In chronic kidney disease (CKD), uremic solutes accumulate in blood and tissues. These compounds probably contribute to the marked increase in cardiovascular risk during the progression of CKD. The uremic solutes indoxyl sulfate and indole-3-acetic acid (IAA) are particularly deleterious for endothelial cells. Here we performed microarray and comparative PCR analyses to identify genes in endothelial cells targeted by these two uremic solutes. We found an increase in endothelial expression of tissue factor in response to indoxyl sulfate and IAA and upregulation of eight genes regulated by the transcription factor aryl hydrocarbon receptor (AHR). The suggestion by microarray analysis of an involvement of AHR in tissue factor production was confirmed by siRNA inhibition and the indirect AHR inhibitor geldanamycin. These observations were extended to peripheral blood mononuclear cells. Tissue factor expression and activity were also increased by AHR agonist dioxin.

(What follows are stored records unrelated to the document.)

/-- A waiting record becomes ready, with its reply or the trap that its relaunch takes, at the tail of the ready queue
(05 R112 to R114). A record that has gone discards the reply, and a killed one goes with its last store or AMO sent. -/
def State.makeReady (s : State) (r : RecRef) (rep : Reply) : State :=
  match s.recOf r with
  | none => s
  | some x =>
    if x.st = .killed then s.endRec r x
    else if x.st ≠ .waiting then s
    else
      let s1 := (s.putReply r x rep.val rep.mask).putRecState r x .ready
      let s2 := s1.modRec r (fun y => { y with st := .ready, err := rep.err <|> y.err })
      (s2.modLcore r.lc (fun l => { l with ready := l.ready ++ [r.id] })).wakeCore (s.coreOf r)

/-- A reply of nothing. -/
def Reply.none_ : Reply := { val := 0, mask := 0, err := none }
/-- A reply of a word. -/
def Reply.word_ (v : Word) : Reply := { val := v.setWidth 1024, mask := BitVec.allOnes 128, err := none }
/-- A reply that is a trap. -/
def Reply.trap_ (cause : Nat) (obj : Word) : Reply := { val := 0, mask := 0, err := some (cause, obj) }

/-- The age of a SEQ: its distance back from the core's next SEQ (05 R114). -/
def seqAge (p : PCore) (q : BitVec 32) : Nat := (p.seq - q).toNat

/-- Siblings become ready together on each core, in ascending SEQ (05 R114). -/
def State.readySiblings (s : State) (l : List (RecRef × Reply)) : State :=
  let age := fun (e : RecRef × Reply) => match s.recOf e.1 with | some x => seqAge (s.pcore (s.coreOf e.1)) x.seq | none => 0
  (l.mergeSort (fun a b => age b ≤ age a)).foldl (fun st e => st.makeReady e.1 e.2) s

/-! ## Returning: relaunch and the handler actions (01 R15, 09 R228 to R230) -/

/-- A loop as the header gives it. -/
def loopOf (rem : Nat) (ds de : Nat) (pc : Word) : HLoop :=
  if rem = 0 then HLoop.off
  else { remaining := BitVec.ofNat 32 rem,
         start := pc + (BitVec.ofNat 16 ds).signExtend 64 * 4, stop := pc + (BitVec.ofNat 16 de).signExtend 64 * 4 }

/-- A CSR write of `kxvl` (01 R26). -/
def clampVl (v : Nat) : BitVec 8 := BitVec.ofNat 8 (if 128 < v then 128 else v / 8 * 8)

/-- The thread that a record's bytes give back (01 R24, 09 R228). A v register that the record saved counts as written whatever its value (log 70). -/
def restore (x : Rec) (b : List Byte) : Thread :=
  let w := fun o => word (ofBytes ((b.drop o).take 8))
  let pc := w 0 &&& ~~~3#64
  let m := x.mask
  let xs := ((List.range 32).filter (fun n => n ≠ 0 && m.getLsbD n)).foldl (fun (t : Tbl Word) n =>
    t.put 0 n (w (xPlace m n))) []
  let ps := if m.getLsbD 0 then [1, 2, 3].foldl (fun (t : Tbl PReg) n =>
    t.put 0 n (BitVec.ofNat 128 (ofBytes ((b.drop (pPlace m + 16 * (n - 1))).take 16)))) [] else []
  let vs := ((List.range 32).filter (fun n => m.getLsbD (32 + n))).foldl (fun (t : Tbl VReg) n =>
    t.put 0 n (BitVec.ofNat 1024 (ofBytes ((b.drop (vPlace m n)).take 128)))) []
  let frm := bits (w 56) 16 3
  { task := x.task, pc := pc, smode := x.smode, x := xs, v := vs, vw := bits m 32 32, p := ps, lm := x.lm,
    frm := if frm.toNat ≤ 4 then frm else 0, fflags := bits (w 56) 19 5, vl := clampVl (field (w 56) 0 8),
    vstart := bits (w 56) 8 7, lsel := bits (w 56) 24 2, sscratch := x.sscratch,
    hl0 := loopOf (field (w 40) 0 32) (field (w 48) 0 16) (field (w 48) 16 16) pc,
    hl1 := loopOf (field (w 40) 32 32) (field (w 48) 32 16) (field (w 48) 48 16) pc,
    issued := 0, resv := none, wc := none, held := false, mark := .none, again := x.again }

/-- Kill a record's task as `cont.kill` does: the record is killed and then free, a held header frees its slot, a command held with the record
is discarded, and the keys are released behind a release at `pkg` (05 R112, 09 R230, 08 R176). A record with a store or AMO that its thread has issued stays
killed until that is sent: it takes effect exactly once, and the release of the keys orders it (05 R113). -/
def State.killRec (s : State) (r : RecRef) (x : Rec) : State :=
  let c := s.coreOf r
  if x.st = .killed then s
  else if s.unsent r x then (s.putRecState r x .killed).modRec r (fun y => { y with st := .killed })
  else
  let s0 := ((s.putRecState r x .killed).putRecState r x .free).dropRec r.lc r.id
  let s1 : State := { s0 with lquads := s0.lquads.map (fun (e : Nat × LQuad) => (e.1, { e.2 with
    heldCmds := e.2.heldCmds.filter (fun h => h.2 != r), heldCopies := e.2.heldCopies.filter (fun h => h.2 != r) })) }
  let s2 := match x.heldSlot with
    | some i => if x.parked then s1 else (match (s1.slot c i).thread with
        | some t => ((s1.drainWc c t).endSection t).freeSlot c i
        | none => s1)
    | none => s1
  ((s2.keysAfter c 0 x.task).endTask x.task).wakeCore c
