/-- An acquire at `scope` by a thread of core `c`. -/
def State.acquireAt (s : State) (c scope : Nat) : State := if 2 ≤ scope then s.acquireL1 c else s

/-- An ordering of `task` is still outstanding that its later loads (or stores) must follow; `any` asks for any marker. -/
def State.heldBack (s : State) (c task : Nat) (store any : Bool) : Bool :=
  (s.pcore c).sb.any (fun e => e.task == task && match e.op with
    | .release _ l st => any || (if store then st else l)
    | .acquire _ => true
    | _ => false) ||
  (s.pquad (c / 4)).path.any (fun e => match e.mark with
    | some (k, l, st) => e.core == c && k == task && (any || (if store then st else l))
    | none => false)

/-- A release of `task` at `quad` has left the store buffer of core `c`, and the entries before it have not committed (11 R250). -/
def State.quadHeld (s : State) (c task : Nat) : Bool :=
  (s.pquad (c / 4)).path.any (fun e => e.core == c && (e.mark.map (·.1)) == some task)

/-! ## Where the pieces of an access lie -/

/-- Where a piece lies, for its thread. -/
inductive Loc where
  /-- A resident page of the own window. -/
  | frame (pa : Nat)
  /-- A page of the own window that is not resident. -/
  | absent (p : PageRef)
  /-- Outside: global memory, a peer window, a device. -/
  | out (pa : Nat) (ty : MemType)
deriving DecidableEq, Repr

/-- The physical address of a location, if the byte is not in an absent page. -/
def Loc.pa? : Loc → Option Nat
  | .frame a => some a
  | .absent _ => none
  | .out a _ => some a

/-- A translation as a location for a thread of logical core `lc`. -/
def State.locOf (s : State) (lc : Nat) : Tr → Option Loc
  | .mem pa ty => some (.out pa ty)
  | .spad p off =>
    if p.lc = lc then
      match s.frameOf p with
      | some f => some (.frame (frameAddr (s.physOf p.lc) f off))
      | none => some (.absent p)
    else (s.pageByte p off).map (fun a => .out a 0)
  | _ => none

/-- What scanning the pieces found: those before the first fault, that fault, and whether a walk is needed. -/
structure Scan where
  ok : List (Piece × Loc)
  bad : Option (Piece × Nat)
  miss : Bool
deriving DecidableEq, Repr

/-- Scan pieces in ascending order; alignment before translation for each piece (04 R94). `deny` gives the access fault of the
instruction for an address it does not accept. -/
def scanWith (tr : Word → Tr) (loc : Tr → Option Loc) (k : Kind) (deny : Nat → MemType → Option Nat) : List Piece → Scan
  | [] => { ok := [], bad := none, miss := false }
  | p :: ps =>
    if p.va.toNat % p.size ≠ 0 then { ok := [], bad := some (p, if k = .store then 6 else 4), miss := false }
    else
      match tr p.va with
      | .bad c => { ok := [], bad := some (p, c), miss := false }
      | .miss => { scanWith tr loc k deny ps with miss := true }
      | r =>
        match loc r with
        | none => { ok := [], bad := some (p, k.access), miss := false }
        | some l =>
          let refused := match l with | .out pa ty => deny pa ty | _ => none
          match refused with
          | some c => { ok := [], bad := some (p, c), miss := false }
          | none => let r := scanWith tr loc k deny ps; { r with ok := (p, l) :: r.ok }

/-- No address is denied. -/
def denyNone : Nat → MemType → Option Nat := fun _ _ => none

/-- A U-mode store to a sticky error register raises cause 7 (21 R372). -/
def storeDeny (smode : Bool) : Nat → MemType → Option Nat := fun pa _ =>
  if !smode ∧ regionOf pa = 3 ∧ pa / 2 ^ 44 % 16 = 0 ∧ pa % 2 ^ 36 / 64 = 0x600 / 64 then some 7 else none

/-- Scan the pieces of an access of a thread. -/
def State.scan (s : State) (t : Thread) (k : Kind) (deny : Nat → MemType → Option Nat) (ps : List Piece) : Scan :=
  scanWith (s.threadTr t k) (s.locOf (s.task t.task).lc) k deny ps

Finally, we measured circulating tissue factor concentration and activity in healthy control subjects and in patients with CKD (stages 3-5d), and found that each was elevated in patients with CKD. Circulating tissue factor levels were positively correlated with plasma indoxyl sulfate and IAA. Thus, indolic uremic solutes increase tissue factor production in endothelial and peripheral blood mononuclear cells by AHR activation, evoking a ’dioxin-like’ effect. This newly described mechanism of uremic solute toxicity may help understand the high cardiovascular risk of CKD patients.